Allerdings gab es auch Misserfolge: Die Herstellung von Instant-Reis oder die Taxi-Beförderung scheiterten. Auch der Versuch mit Stundenhotels sei richtig gefloppt. Das sei auch deshalb erstaunlich, meint Schiffer, weil Nintendo heute als "unglaublich konservatives Unternehmen" gelte.

Auf der Internationale Funkausstellung IFA in Berlin im Sommer 1993 spielt ein Junge mit einem Game Boy am Stand von Nintendo. (imago/Detlev Konnerth)Auf der Internationale Funkausstellung IFA in Berlin im Sommer 1993 spielt ein Junge mit einem Game Boy am Stand von Nintendo. (imago/Detlev Konnerth)
Ein großer Erfolg sei wiederum 1969 der Love Tester gewesen. Mit dem Gerät sollte ermittelt werden, welche Menschen zueinander passen. Zehn Jahre später folgt der Saugroboter, der mit einer Fernbedienung gesteuert werden konnte. "Das ist aber alles noch nicht das, womit Nintendo bekannt und berühmt geworden ist", sagt Schiffer.

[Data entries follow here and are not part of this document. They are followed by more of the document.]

-- ==== Sys2Proof/Certificates/Slice0/Obligations.lean ====
section
/-! DEFINITION. The statements for the provers, each from the rules its docstring cites. A statement of what a command does
gives the whole next state: what it does not name is unchanged (the frame). -/

open Sys2Proof Sys2Proof.Machine

/-! ## The queue and the step -/

/-- One step with a command at the front of the queue runs that command with the queue's rest. On an empty queue one of the
block's own steps runs, a beginning or a time that has come, where it changes something; with none due a millisecond passes
and the first waiting level change takes place: one that a row of the table reports too has that row's effect, and each
other one its level alone, with the lift's height and the encoder as R96 and R143 take them. What an empty queue does, and
these level changes, are the model's choice (log 2, log 3). -/
def Obligations.StepRunsFront : Prop :=
  (∀ (c : Instr) (rest : List Instr) (s : State), s.pending = c :: rest → step s = exec c { s with pending := rest })
  ∧ (∀ (i : Instr) (s : State), s.pending = [] → ownStep s = some i →
      step s = exec i s ∧ changesBlock s i = true
        ∧ (i ∈ ownSteps ∨ ∃ d, (some d, i) ∈ timedSteps s.blocks ∧ d ≤ s.blocks.clock))
  ∧ (∀ s : State, s.pending = [] → ownStep s = none → s.silent = [] →
      step s = .next { s with blocks := { s.blocks with clock := s.blocks.clock + 1 } })
  ∧ (∀ (c : LevelChange) (rest : List LevelChange) (s : State), s.pending = [] → ownStep s = none → s.silent = c :: rest →
      step s = .next { s with
        blocks := applyLevel c { s.blocks with clock := s.blocks.clock + 1 }, silent := rest })
  ∧ (∀ s : State,
      exec .referenceSwitchUncovered s = .next (s.act (applyLevel (.referenceSwitch false)))
      ∧ exec .flapOpenSwitchCovered s = .next (s.act (applyLevel (.flapOpenSw true)))
      ∧ exec .flapClosedSwitchCovered s = .next (s.act (applyLevel (.flapClosedSw true)))
      ∧ exec .gripClosed s = .next (s.act (applyLevel (.gripClosed true)))
      ∧ exec (.stopEdgeUncovered .front) s = .next (s.act (applyLevel (.frontStop false)))
      ∧ exec (.stopEdgeUncovered .side) s = .next (s.act (applyLevel (.sideStop false)))
      ∧ (∀ n : Int,
          let b := s.blocks
          let target : Int := match b.gax.move with | some m => m.countTarget | none => 0
          let comesIn : Prop := (b.gax.state = .settling ∨ (b.gax.state = .homing ∧ b.gax.finalSettling = true))
            ∧ 2 < |b.inputs.encoder - target|
          (comesIn → applyLevel (.encoder n) b = { b with
              inputs := { b.inputs with encoder := n }, gax := { b.gax with bandFrom := some b.clock } })
          ∧ (¬ comesIn → exec (.encoderOutOfBand n) s = .next (s.act (applyLevel (.encoder n)))))
      ∧ (∀ v : Bool,
          let both (i : Inputs) : Bool := i.bladeHome && i.pusherHome
          let at_ (i : Inputs) : State := { s with blocks := { s.blocks with inputs := i } }
          let blade : Inputs := { s.blocks.inputs with bladeHome := v }
          let pusher : Inputs := { s.blocks.inputs with pusherHome := v }
          (both blade = true → exec .gearHome (at_ blade) = .next (s.act (applyLevel (.bladeHome v))))
          ∧ (both blade = false → at_ blade = s.act (applyLevel (.bladeHome v)))
          ∧ (both pusher = true → exec .gearHome (at_ pusher) = .next (s.act (applyLevel (.pusherHome v))))
          ∧ (both pusher = false → at_ pusher = s.act (applyLevel (.pusherHome v)))))
  ∧ (∀ b : Blocks,
      let sets (f : Inputs → Inputs) : Blocks := { b with inputs := f b.inputs }
      (∀ ms, applyLevel (.elapse ms) b = { b with clock := b.clock + ms })
      ∧ (∀ mm, applyLevel (.liftHeight mm) b = { b with lft := { b.lft with
          height := match b.lft.height with | some _ => some (min 1400 mm) | none => none } })
      ∧ (∀ n, applyLevel (.levelCount n) b = sets fun i => { i with levelCount := n })
      ∧ applyLevel .backTableUncovered b = sets (fun i => { i with backTable := false })
      ∧ applyLevel (.referenceSwitch true) b = sets (fun i => { i with referenceSwitch := true })
      ∧ applyLevel (.limitReleased .front) b = sets (fun i => { i with frontLimit := false })
      ∧ applyLevel (.limitReleased .rear) b = sets (fun i => { i with rearLimit := false })
      ∧ applyLevel .driveFaultCleared b = sets (fun i => { i with driveFault := false })
      ∧ applyLevel .bdcUncovered b = sets (fun i => { i with bdc := false })
      ∧ applyLevel (.flapOpenSw false) b = sets (fun i => { i with flapOpenSw := false })
      ∧ applyLevel (.flapClosedSw false) b = sets (fun i => { i with flapClosedSw := false })
      ∧ applyLevel (.gripClosed false) b = sets (fun i => { i with gripClosed := false })
      ∧ applyLevel .lowerLimitUncovered b = sets (fun i => { i with lowerLimit := false })
      ∧ applyLevel .topLimitUncovered b = sets (fun i => { i with topLimit := false })
      ∧ applyLevel (.frontStop true) b = sets (fun i => { i with frontStop := true })
      ∧ applyLevel (.sideStop true) b = sets (fun i => { i with sideStop := true })
      ∧ applyLevel .carriageUncovered b = sets (fun i => { i with carriageHome := false })
      ∧ (∀ p g e, applyLevel (.flashFails p g e) b =
          sets fun i => { i with programFails := p, beginFails := g, eraseFails := e }))

/-- Every command in every state has a next state, and no command touches the queue or the waiting level changes: the manual
gives every command an effect in every state. -/
def Obligations.EveryCommandHasEffect : Prop :=
  ∀ (c : Instr) (s : State), ∃ b : Blocks, exec c s = .next { s with blocks := b }

/-! ## Reset -/

/-- The state after start-up at power-on, where a rule gives it (R18, R51, R64, R66, R68, R88, R108, R131, R143, R156, R167,
R179, R194), and the laws hold in it. The input levels and the erased flash are the model's choice (log 7), and what a cleared
hold record holds (log 49). -/
def Obligations.ResetIsAsStated : Prop :=
  let b := State.reset.blocks
  (State.reset.pending = [] ∧ b.msu.mode = .standby ∧ b.msu.phase = .ended)
    ∧ (b.seq.state = .idle ∧ b.seq.snapshot = none ∧ b.seq.stack = [] ∧ b.seq.hold = HoldRecord.cleared)
    ∧ (b.trk.block = none ∧ b.trk.queue = [] ∧ b.trk.clearPending = false ∧ b.trk.made = 0 ∧ b.trk.delivered = 0
        ∧ b.trk.trims = 0)
    ∧ (b.gax.state = .unreferenced ∧ b.gax.referenced = false ∧ b.gax.inPosition = false ∧ b.gax.move = none
        ∧ b.gax.pending = none)
    ∧ (b.cku.state = .open_ ∧ b.cku.cycle = none ∧ b.cku.valves = Valves.closed ∧ b.cku.flap = .closed
        ∧ b.cku.knife = ⟨0, 0, 0, 8⟩ ∧ b.cku.unstored = true)
    ∧ (b.trn.state = .parked ∧ b.trn.record = none ∧ b.trn.pending = none)
    ∧ (b.lft.state = .lowered ∧ b.lft.height = some 0 ∧ b.lft.window = 1024 ∧ b.lft.depth = 12 ∧ b.lft.partedOff = 0
        ∧ b.lft.feedPaused = false)
    ∧ (b.jog.state = .empty ∧ b.jog.retries = 0 ∧ b.jog.transferred = 0)
    ∧ (b.lib.state = .opened ∧ b.lib.staging = none ∧ b.lib.nextSeq = 1 ∧ b.lib.damaged = 0)
    ∧ (b.lnk.queue = [] ∧ b.lnk.refusals = [] ∧ b.lnk.tx = none ∧ b.lnk.noticeNumber = 0
        ∧ b.lnk.counters = LinkCounters.zero)
    ∧ (ValveLaw b ∧ GapLaw b ∧ LinkBounds b ∧ StackBound b ∧ FlashShape b ∧ CounterBounds b)

/-! ## What every step keeps -/

/-- The down valve and the return valve are never open together, nor the lowering and the raising valve (R107, R114). -/
def Obligations.StepKeepsValveLaw : Prop :=
  ∀ s t : State, ValveLaw s.blocks → step s = .next t → ValveLaw t.blocks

Mitte der 70er-Jahre sei Nintendo schließlich in den Markt der elektronischen Spielgeräte eingestiegen und es folgte Mitte und Ende der 80er-Jahre der Durchbruch mit Super Nintendo (NES) und dem Game Boy.

Aus den "Trümmern der zerstörten Videospielindustrie"

Vom großen Videospielecrash 1983 profitierte dann vor allem Nintendo, so Schiffer. Es habe zu viele Spielkonsolen und zu viele Spieler gegeben und Unternehmen wie die US-Firma Atari seien zusammengebrochen. Aus den "Trümmern dieser zerstörten Videospielindustrie" sei Nintendo hervorgegangen, sagt der Experte.

Seit dieser Zeit sei auch die "Blue Ocean Strategie" für das Unternehmen bezeichnend, mit der die japanische Firma versuche, immer wieder neue Märkte und Zielgruppen zu erschließen, meint Schiffer. Mit der Spielekonsole Wii sei das z.B. gelungen. So seien jüngere Frauen und sogenannte "Silver Gamer" – also ältere Spielerinnen und Spieler – damit erfolgreich angesprochen worden.